Monday, November 26, 2007

Framing a Family History Interview

One of my current projects is to put together a memoir of my father-in-law Lou's service in the United States Army during the Korean Conflict. After I worked on Kenny's Choice a few weeks ago, I decided that Lou also had a story waiting to be told. Especially since none of his children really knew the details of his time in Korea.

This project is a bit more involved and here is how I've decided to approach it.

  • Written notes and narrative: I asked the subject to write down his experiences, from the time he received a draft notice in 1951 until he was discharged in early 1954.

    I received 11 handwritten pages which I then transcribed into my working document (in Word 2007). I told Lou that it didn't matter if he jumped around - very often our memories are not linear. It is guaranteed that when I write the final story, I will arrange the incidents in an order that makes the memoir very readable and enjoyable for the reader.

  • Research: Once I've received the written notes from the subject, I pick out keywords or topics such as Pusan, 366th Engineering Airborne Battalion, SCARWAF etc. and go to work. Wikipedia and Google are both great resources for this. I then create a second Word 2007 document with notes, hyperlinks and sources.

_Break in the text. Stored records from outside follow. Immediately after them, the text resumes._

-- ==== Sys2Proof/Certificates/Slice0/Obligations.lean ====
section
/-! DEFINITION. The statements for the provers, family by family. -/

open Sys2Proof Sys2Proof.Machine

/-! ### Loop engines -/

/-- R69, R70, R65, R125: a right shift of a lane is the nearest integer, ties to even, limited to 24 bits; of a paired value,
floor((a + 2^(s − 1)) / 2^s), limited to 48 bits;
isqrt is the floor of the square root; rhu(n / d) is floor(n / d + 1/2). R17 to R20: beat edges, the beat index of an
instant, and which of two beat numbers precedes: a precedes b when (b - a) mod 2^32 lies in 1 to 2^31 - 1. -/
def Obligations.ArithmeticOfTheRules : Prop :=
  ((∀ (a : Int) (s : Nat), 1 ≤ s → let q := convShr a s;
    -(2 ^ s : Int) ≤ 2 * (a - q * 2 ^ s) ∧ 2 * (a - q * 2 ^ s) ≤ 2 ^ s ∧
      ((2 * (a - q * 2 ^ s)).natAbs = 2 ^ s → q % 2 = 0) ∧ (shiftLane a (-(s : Int))).1 = sat24 q) ∧
  (∀ (a : Int) (s : Nat), 1 ≤ s → let q := halfUpShr a s;
    q * 2 ^ s ≤ a + 2 ^ (s - 1) ∧ a + 2 ^ (s - 1) < (q + 1) * 2 ^ s ∧ (shiftPair a (-(s : Int))).1 = sat48 q) ∧
  (∀ n d : Int, 0 < d → 2 * d * rhu n d ≤ 2 * n + d ∧ 2 * n + d < 2 * d * (rhu n d + 1)) ∧
  (∀ n : Nat, n < 2 ^ 192 → isqrt n * isqrt n ≤ n ∧ n < (isqrt n + 1) * (isqrt n + 1)) ∧
  (∀ x : Int, (satTo 24 x).1 = sat24 x ∧ ((satTo 24 x).2 = true ↔ sat24 x ≠ x)) ∧
  ∀ x : Int, (satTo 48 x).1 = sat48 x ∧ ((satTo 48 x).2 = true ↔ sat48 x ≠ x)) ∧
  ((∀ f k : Nat, 0 < f → edgeGt f k * f ≤ k * 1000000000 ∧ k * 1000000000 < (edgeGt f k + 1) * f) ∧
  (∀ f gt : Nat, 0 < f → f ≤ 1000000000 → edgeGt f (beatAt f gt) ≤ gt ∧ gt < edgeGt f (beatAt f gt + 1)) ∧
  (∀ a b : Nat, precedes 32 a b = true ↔
    1 ≤ ((b : Int) - a) % 2 ^ 32 ∧ ((b : Int) - a) % 2 ^ 32 ≤ 2 ^ 31 - 1) ∧
  (∀ w a b : Nat, 1 ≤ w → a < 2 ^ w → b < 2 ^ w → a ≠ b → (b + 2 ^ w - a) % 2 ^ w ≠ 2 ^ (w - 1) →
    (precedes w a b = true ↔ precedes w b a = false)) ∧
  ∀ w a : Nat, precedes w a a = false)

/-- R73, R65, R80, R85: ADD, SUB, MAX, MIN, CLMP write D[A] and the flags from D[B] and D[C] aligned to E[EX], lane by
lane, and complete in every state in which the engine is at such a word. -/
def Obligations.TwoOperandLaneResults : Prop :=
  ∀ (s : State) (e : Fin 16) (k : Ecc) (t : Task) (w : Nat), k.bad = false → atWord s e t w → usedM useTwo w = true →
    moveFaults t.ctx w = [] → spares w (iA w) →
    let c := t.ctx
    let br := laneRe (dReg c (iB w))
    let bi := laneIm (dReg c (iB w))
    let sh := lim47 (expReg c (iEY w) - expReg c (iEX w))
    let x := (shiftLane (laneRe (dReg c (iC w))) sh).1
    let y := (shiftLane (laneIm (dReg c (iC w))) sh).1
    let al := (shiftLane (laneRe (dReg c (iC w))) sh).2 || (shiftLane (laneIm (dReg c (iC w))) sh).2
    let gives (i : Instr) (re im : Int) (sat lim : Bool) : Prop :=
      writesD i s e c w (mkLanes re im) (flagsAfter c.sr re sat false false lim)
    (iOp w = 0x0D → gives (.add e k) (sat24 (br + x)) (sat24 (bi + y))
      (al || decide (sat24 (br + x) ≠ br + x) || decide (sat24 (bi + y) ≠ bi + y)) false) ∧
    (iOp w = 0x0E → gives (.sub e k) (sat24 (br - x)) (sat24 (bi - y))
      (al || decide (sat24 (br - x) ≠ br - x) || decide (sat24 (bi - y) ≠ bi - y)) false) ∧
    (iOp w = 0x0F → gives (.max e k) (max br x) (max bi y) al false) ∧
    (iOp w = 0x10 → gives (.min e k) (min br x) (min bi y) al false) ∧
    (iOp w = 0x11 →
      let lx := sat24 x.natAbs
      let ly := sat24 y.natAbs
      let re := min (max br (-lx)) lx
      let im := min (max bi (-ly)) ly
      gives (.clmp e k) re im (al || decide (lx ≠ (x.natAbs : Int)) || decide (ly ≠ (y.natAbs : Int)))
        (decide (re ≠ br) || decide (im ≠ bi)))
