/-! The step of GT. -/

/-- GT and the beat index step, with the captures and the instants noted. -/
def gtMoved (d : Die) (gt k : Nat) (x : Int) : Die :=
  let c := setFlag (updTb (moveCapture d gt ((k : Int) - d.tb.k) x) fun t => { t with gt := gt, step := none }) Reg.BEAT_STAT_GTSTEP
  let c := { c with stpClk := 10 * cdiv gt 10 }
  let c := moveGts { c with dogIo := { c.dogIo with gtStep := some 1 } } x
  putReg (updTb c fun t => { t with k := k }) Reg.BEAT_NUM (BitVec.ofNat 32 k)

/-- The beats and the master move with the step, which is logged. -/
def gtLogged (d : Die) (dk x : Int) : Die :=
  logEvt (moveMaster (moveBeats d dk) dk x) 1 1 1 (wrap 64 x % 2 ^ 32) (wrap 64 x / 2 ^ 32) (beatNum d)

/-- The frame launched at the edge carries the new beat number. -/
def launchAgain (d : Die) (s : Nat) : Die := if segOn d s then launchAs (rollAgain d s) s (launchForm d s) else d

theorem gtStep_due {d : Die} {x : Int} (h : stepDue d = some x) : gtStep d =
    (upto 4).foldl launchAgain (gtLogged (gtMoved d ((d.tb.gt : Int) + x).toNat (beatAt (hz d) ((d.tb.gt : Int) + x).toNat) x)
      ((beatAt (hz d) ((d.tb.gt : Int) + x).toNat : Int) - d.tb.k) x) := by
  unfold gtStep
  rw [h]
  generalize upto 4 = l
  rfl

theorem gtMoved_tb (d : Die) (gt k : Nat) (x : Int) : (gtMoved d gt k x).tb.gt = gt ∧ (gtMoved d gt k x).tb.step = none ∧
    (gtMoved d gt k x).tb.k = k := ⟨rfl, rfl, rfl⟩

theorem tb_moveBeats (d : Die) (x : Int) : (moveBeats d x).tb.gt = d.tb.gt ∧ (moveBeats d x).tb.step = d.tb.step ∧
    (moveBeats d x).tb.k = d.tb.k := by
  unfold moveBeats
  generalize upto 4 = l
  extract_lets m d1 d2 gear node d3
  have h1 : d1.tb.gt = d.tb.gt ∧ d1.tb.step = d.tb.step ∧ d1.tb.k = d.tb.k := ⟨rfl, rfl, rfl⟩
  clear_value d1
  have h2 : d2.tb = d1.tb := tb_foldl (fun _ _ => tb_updAx _ _ _) _ d1
  clear_value d2
  have h3 : d3.tb = d2.tb := rfl
  clear_value d3
  have h4 := tb_foldl (fun e s => tb_updSeg e s fun g =>
    { g with failBeat := m g.failBeat, proofBeat := m g.proofBeat, retBeat := g.retBeat.map m }) l d3
  rw [h4, h3, h2]
  exact h1

theorem tb_moveMaster (d : Die) (x ns : Int) : (moveMaster d x ns).tb = d.tb := rfl

theorem tb_launchAgain (d : Die) (s : Nat) : (launchAgain d s).tb = d.tb := by
  unfold launchAgain
  exact tb_ite (tb_launchAs _ _ _) rfl

theorem gtStep_tb {d : Die} {x : Int} (h : stepDue d = some x) : (gtStep d).tb.gt = ((d.tb.gt : Int) + x).toNat ∧
    (gtStep d).tb.step = none ∧ (gtStep d).tb.k = beatAt (hz d) ((d.tb.gt : Int) + x).toNat := by
  rw [gtStep_due h, tb_foldl tb_launchAgain]
  generalize beatAt (hz d) ((d.tb.gt : Int) + x).toNat = k
  obtain ⟨hgt, hstep, hk⟩ := gtMoved_tb d ((d.tb.gt : Int) + x).toNat k x
  generalize gtMoved d ((d.tb.gt : Int) + x).toNat k x = e at *
  obtain ⟨hgt', hstep', hk'⟩ := tb_moveBeats e ((k : Int) - d.tb.k)
  rw [gtLogged, tb_logEvt, tb_moveMaster]
  exact ⟨hgt'.trans hgt, hstep'.trans hstep, hk'.trans hk⟩

/-- The clauses of O12 on the place in the beat. -/
theorem ends_beatEdge {s : State} {k : Nat} (h : edgeDue s.die = some k) : ends .beatEdge s fun t =>
    t.die.tb.k = k ∧ t.die.tb.phase = 0 ∧ t.die.tb.gt = max s.die.tb.gt (edgeGt (hz s.die) k) ∧ t.dog = s.dog := by
  have hb := beatEdge_tb (d := found s) h
  refine ends_of_onDie (f := beatEdge) rfl ?_
  generalize beatEdge (found s) = d at hb
  have htb : (irqSettle s.die d).tb = d.tb := keeps_irqSettle [] s.die d .tb (by simp)
  obtain ⟨hk, hphase, hgt⟩ := hb
  exact ⟨by rw [htb]; exact hk, by rw [htb]; exact hphase, by rw [htb]; exact hgt, rfl⟩

theorem ends_beatEdge_none {s : State} (h : edgeDue s.die = none) : ends .beatEdge s fun t => keepsBut [] s t := by
  have hidle : beatEdge (found s) = found s := by
    unfold beatEdge
    rw [show edgeDue (found s) = none from h]
  exact ends_of_onDie (f := beatEdge) rfl (by rw [hidle]; exact keepsBut_settled s)

theorem ends_frameClose {s : State} (hrun : running s.die = true) (hphase : s.die.tb.phase = 2) : ends .frameClose s fun t =>
    t.die.tb.phase = 3 ∧ t.die.tb.gt = max s.die.tb.gt (inBeat s.die (fld s.die Reg.BEAT_FCL_VALUE)) ∧ t.die.tb.k = s.die.tb.k := by
  have hb := frameClose_tb (d := found s) hrun hphase
  refine ends_of_onDie (f := frameClose) rfl ?_
  generalize frameClose (found s) = d at hb
  have htb : (irqSettle s.die d).tb = d.tb := keeps_irqSettle [] s.die d .tb (by simp)
  show (irqSettle s.die d).tb.phase = 3 ∧ (irqSettle s.die d).tb.gt = _ ∧ (irqSettle s.die d).tb.k = _
  rw [htb]
  exact hb

theorem ends_gtStep {s : State} {x : Int} (h : stepDue s.die = some x) : ends .gtStep s fun t =>
    t.die.tb.gt = ((s.die.tb.gt : Int) + x).toNat ∧ t.die.tb.step = none ∧
      (running s.die = true → t.die.tb.k = beatAt (hz s.die) ((s.die.tb.gt : Int) + x).toNat) := by
  have hb := gtStep_tb (d := found s) h
  refine ends_of_onDie (f := gtStep) rfl ?_
  generalize gtStep (found s) = d at hb
  have htb : (irqSettle s.die d).tb = d.tb := keeps_irqSettle [] s.die d .tb (by simp)
  show (irqSettle s.die d).tb.gt = _ ∧ (irqSettle s.die d).tb.step = _ ∧ (_ → (irqSettle s.die d).tb.k = _)
  rw [htb]
  exact ⟨hb.1, hb.2.1, fun _ => hb.2.2⟩

end Sys2Proof.Machine
end

section
/-! PROOFS. The input deadline (R34), and the writes of the supervisor port that no later write overtakes (R58). -/

namespace Sys2Proof.Machine

open Sys2Proof

/-! The place among the writes of R58. -/

theorem noneLater_mono {s : State} {p q c : Nat} (h : noneLater s p c) (hpq : p ≤ q) : noneLater s q c := fun x hx =>
  (h x hx).imp_right fun ⟨hc, hp⟩ => ⟨hc, hp.trans hpq⟩

/-- Where no later write is known, the writes of a command stand. -/
theorem getReg_axSettle_free {s : State} {c : Nat} (h : noneLater s 6 c) (new : Die) (off : Nat) :
    getReg (axSettle 6 c (found s) new) off = getReg new off := by
  have hl : Leaves (fun _ => False) new (axSettle 6 c (found s) new) := by
    unfold axSettle
    extract_lets new' offs
    refine Leaves.trans (leaves_axPlace _ 6 c (found s) new) (Leaves.foldl (fun d o _ => ?_) new')
    extract_lets p was now keep d1 d2
    have hp : 6 ≤ p := by
      unfold p
      split <;> decide
    have hkeep : keep = 0 := by
      have : axLater (found s) p c o = 0 := axLater_of_noneLater (noneLater_mono h hp) o
      simp [keep, this]
    rw [if_pos hkeep]
    exact (leaves_axNote d d _).2 (.refl _ d)
  exact hl off (by simp)

theorem axH_axSettle (port c : Nat) (old new : Die) (a : Nat) : axH (axSettle port c old new) a = axH new a := by
  have h : (axSettle port c old new).axes = new.axes := keeps_axSettle port c old new .axes (by simp)
  rw [axH, h, axH]
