-- ==== Sys2Proof/Safety.lean ====
section
/-! DEFINITION. What claims are stated in: the legal states (the invariant of every step), what an instruction keeps, the
reset column, and the bound on the windows of a survey. -/

namespace Sys2Proof.Machine

/-- The polarity the capture unit expects after n captured edges of a window (41_capture R506). -/
def polarityAfter (m : Mode) (n : Nat) : Polarity := if m = .survey ∧ n % 2 = 1 then .rising else .falling

/-- In SURVEY the last action is the one whose undo stays in range, and it agrees with DIR and PHASE (44_survey R806,
R808, R810). -/
def SearchConsistent (s : State) : Prop :=
  match s.phase, s.dir with
  | .fine, .up => s.lastAction = .finc ∧ 1 ≤ s.fine.toNat
  | .fine, .down => s.lastAction = .fdec ∧ s.fine.toNat < s.cfg.fineMax.toNat
  | .coarse, .up => (s.havePrev = true ∧ s.lastAction = .cinc ∧ 1 ≤ s.coarse.toNat)
  | .coarse, .down =>
    (s.havePrev = false ∧ s.lastAction = .none) ∨
      (s.havePrev = true ∧ s.lastAction = .cdec ∧ s.coarse.toNat < s.cfg.coarseMax.toNat)

/-- The legal states: those the rules keep the block in from reset on. -/
structure Legal (s : State) : Prop where
  /-- Every register holds a legal value (10_state R101). -/
  regs : ∀ r, legalValue s.cfg r (readReg s r) = true
  /-- The SampleWindow is in canonical form (20_memory R201, R205). -/
  window : Memory.wf s.cfg.cntW s.sample = true
  /-- Between steps the line rests high (40_transport R404). -/
  line : s.txLine = true
  /-- SEQ = WAIT: a window is armed, nothing is queued, the mode has windows (41_capture R500, 40_transport R406). -/
  waiting : s.seq = .wait → s.mode ≠ .finished ∧ s.armed = true ∧ s.ready = false ∧ s.txq = []
  /-- A window that has not opened is as ArmWindow left it (40_transport R406, R502). -/
  unopened : s.seq = .wait → s.winOpen = false → s.edgeCnt = 0 ∧ s.expPol = .falling
  /-- An open window: 1 to 9 edges, before its limit, the next polarity expected (41_capture R504 to R508). -/
  opened : s.seq = .wait → s.winOpen = true →
    (1 ≤ s.edgeCnt.toNat ∧ s.edgeCnt.toNat ≤ 9) ∧ (∃ l, limit s.cfg s.mode = some l ∧ s.elapsed < l) ∧
      s.expPol = polarityAfter s.mode s.edgeCnt.toNat
  /-- SEQ = PROC: one closed window, READY set, nothing queued; a complete window has ten edges (41_capture R507, R510,
  20_memory R203, R211). -/
  processing : s.seq = .proc →
    s.mode ≠ .finished ∧ s.armed = false ∧ s.ready = true ∧ s.txq = [] ∧
      (1 ≤ s.edgeCnt.toNat ∧ s.edgeCnt.toNat ≤ 10) ∧ (s.closeCause = .complete → s.edgeCnt.toNat = 10) ∧
      (s.closeCause = .expired → s.edgeCnt.toNat ≤ 9)
  /-- SEQ = TX: capture off, at most a terminal reply and its trailer queued (20_memory R211, 40_transport R407). -/
  sending : s.seq = .tx → s.armed = false ∧ s.ready = false ∧ s.txq.length ≤ 11
  /-- During a survey the search registers agree (44_survey R803 to R810). -/
  search : s.mode = .survey → SearchConsistent s

/-- How many slots, from slot 0 on, the current window has written (20_memory R201, R203): the others hold what an earlier
window or power-on left. -/
def liveSlots (s : State) : Nat :=
  match s.seq with
  | .wait => if s.winOpen then s.edgeCnt.toNat else 0
  | .proc => s.edgeCnt.toNat
  | .tx => 0

/-- The states differ at most in slots that the current window has not written. -/
def AgreeButStaleSlots (s t : State) : Prop :=
  t = { s with sample := t.sample } ∧ ∀ i, i < liveSlots s → Memory.read i t.sample = Memory.read i s.sample

/-- Every register outside the list keeps its value. -/
def KeepsRegs (changed : List Reg) (s t : State) : Prop := ∀ r, r ∉ changed → readReg t r = readReg s r

/-- Every slot outside the list reads as before. -/
def KeepsSlots (changed : List Nat) (s t : State) : Prop := ∀ i, i ∉ changed → memRead i t = memRead i s

/-- What no instruction touches but the transmitter's and the environment's parts: the parameters, the events to come and
the bytes sent. -/
def KeepsOutside (s t : State) : Prop := t.cfg = s.cfg ∧ t.input = s.input ∧ t.sent = s.sent

/-- The step answers a state in which only the listed registers have changed and `out` has been appended to TXQ: every
slot reads as before. -/
def Emits (changed : List Reg) (out : List Byte) (s t : State) : Prop :=
  KeepsRegs changed s t ∧ KeepsSlots [] s t ∧ KeepsOutside s t ∧ t.txq = s.txq ++ out

/-- EST_FREQ − TARGET as an integer, written out (44_survey R801). -/
def currentError (s : State) : Int := (s.estFreq.toNat : Int) - (s.target.toNat : Int)

/-- The error of the current window calls for the direction (44_survey R801): UP below the target, DOWN above it. -/
def CallsFor (s : State) (d : Dir) : Prop :=
  match d with
  | .up => s.estFreq.toNat < s.target.toNat
  | .down => s.target.toNat < s.estFreq.toNat

/-- The reset column of 10_state R101. -/
def resetColumn (c : Config) : Reg → Int
  | .coarse => c.coarseInit.toNat
  | .fine => c.fineInit.toNat
  | .armed => 1
  | .txLine => 1
  | .mode => 0
  | .seq => 0
  | .target => 0
  | .phase => 0
  | .dir => 0
  | .havePrev => 0
  | .lastAction => 0
  | .priorFreq => 0
  | .priorErr => 0
  | .priorVar => 0
  | .estAvg => 0
  | .estFreq => 0
  | .estVar10 => 0
  | .winOpen => 0
  | .edgeCnt => 0
  | .expPol => 0
  | .cnt => 0
  | .elapsed => 0
  | .closeCause => 0
  | .ready => 0

/-- The environment presents a RESET event at this instant. -/
def ResetPresented (s : State) : Prop := ∃ now later, s.input = now :: later ∧ ∃ ev ∈ now, ev.code = 4

/-- The table row of an outcome (opcode_table.json). -/
def outcomeInstr : SurveyOutcome → Instr
  | .exactHit => .exactHit
  | .coarseMove d => .coarseMove d
  | .coarseBoundary d => .coarseBoundary d
  | .coarseBracket d => .coarseBracket d
  | .fineRollback => .fineRollback
  | .fineCross => .fineCross
  | .fineContinue d => .fineContinue d
  | .fineBoundary d => .fineBoundary d
  | .timeout => .surveyTimeout

/-- The instruction of a later edge of a window (opcode_table.json). -/
def edgeInstr (p : Polarity) (e : Nat) : Instr :=
  match p with
  | .falling => .capNextF e
  | .rising => .capNextR e

/-- An answer with its next state changed by f, where it has one. -/
def afterNext (f : State → State) : Host.Outcome State Fault Refusal → Host.Outcome State Fault Refusal
  | .next t => .next (f t)
  | .fault r => .fault r
  | .refused r => .refused r

/-- How many more windows of a survey can end without a terminal reply (44_survey R816). -/
def surveyBudget (s : State) : Nat :=
  match s.phase with
  | .coarse =>
    s.cfg.fineMax.toNat +
      (if s.havePrev then
        match s.dir with
        | .up => s.cfg.coarseMax.toNat - s.coarse.toNat
        | .down => s.coarse.toNat
      else s.cfg.coarseMax.toNat)
  | .fine =>
    match s.dir with
    | .up => s.cfg.fineMax.toNat - s.fine.toNat
    | .down => s.fine.toNat

/-- The target after configure commands with these bits, first bit first (43_configure R709). -/
def bitsValue (bs : List Bool) : Nat := bs.foldl (fun n b => 2 * n + (if b then 1 else 0)) 0

/-- The configure commands of a list of bits, run one after another: count 1 for a 1, count 2 for a 0 (43_configure
R709). -/
def shiftBits : List Bool → State → Host.Outcome State Fault Refusal
  | [], s => .next s
  | b :: bs, s =>
    match exec (if b then .cfgShift1 else .cfgShift0) s with
    | .next t => shiftBits bs t
    | .fault f => .fault f
    | .refused r => .refused r

/-- The slots of a window of ten captures at the counter values c, each less the latency bias (41_capture R505). -/
def biased (c : Config) (counts : List Nat) : List Nat :=
  counts.map (fun k : Nat => trunc c.cntW ((k : Int) - (c.latBias : Int)))

/-- The counter values of captures at the times ts (41_capture R505). -/
def counted (c : Config) (times : List Nat) : List Nat := times.map (fun t : Nat => trunc c.cntW (t : Int))

/-- The true durations between consecutive times. -/
def gaps : List Nat → List Nat
  | a :: b :: rest => (b - a) :: gaps (b :: rest)
  | _ => []

end Sys2Proof.Machine
end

  • Clarification: After some research is performed, I will email the subject to clarify topics and incidents in the notes. Very often this will bring out new memories and lead to more research topics. In Lou's case, I was even able to find a message forum where others who served in his battalion wanted to communicate with their buddies via email. He was fascinated and delighted by this.

    The clarification process is very important. In this project, Lou stated that he was transported from Oakland, California to Yokahama, Japan on "the Anderson." Well my research had shown that the USS Anderson was decommissioned and scuttled in 1946 which didn't make sense. Further research showed that he was on the USS R.B. Anderson DD-786 Destroyer class. Wikipedia has great records on many of the United States war ships.

  • Interview questions: Next, I set off to construct meaningful questions that can be answered either in written form or recorded audio form. Other genea-bloggers know I look at family history from some odd angles and this of course can lead to challenging questions such as: Did you or your group use any racial slang to describe Koreans or other people? Were there black men in your battalion? (I had done research and knew that since WWII the Armed Forces were working on integration of blacks into the service units) What did you do for recreation? How did you feel about being drafted?

  • Interview: At first Lou balked at being interviewed since he didn't really see the value in such an endeavor. But as we began the process of piecing together his story, he came to understand that an interview framed with challenging questions can really help to flesh out the story.

    Right now, I don't have recording apparatus and I've come up with a somewhat ingenious way of doing the interview. I rely upon web conferencing software that can record audio and visual content into a .wmv file saved locally. It allows the participant to basically hold a phone conversation with you and if they want to follow along on screen they can. Later I can play back the recording to review pertinent points such as medals earned, places visited etc. This arrangement also allows me to sit at home and conduct the interview without having to travel long distances.

I'd be interested to know how other genea-bloggers handle a memoir type family history project from start to finish. Any tips? Any do's or dont's?

Photo: Ed Farren, my great-great grandmother Bridget Farren McGinnes' brother, during the Spanish American War.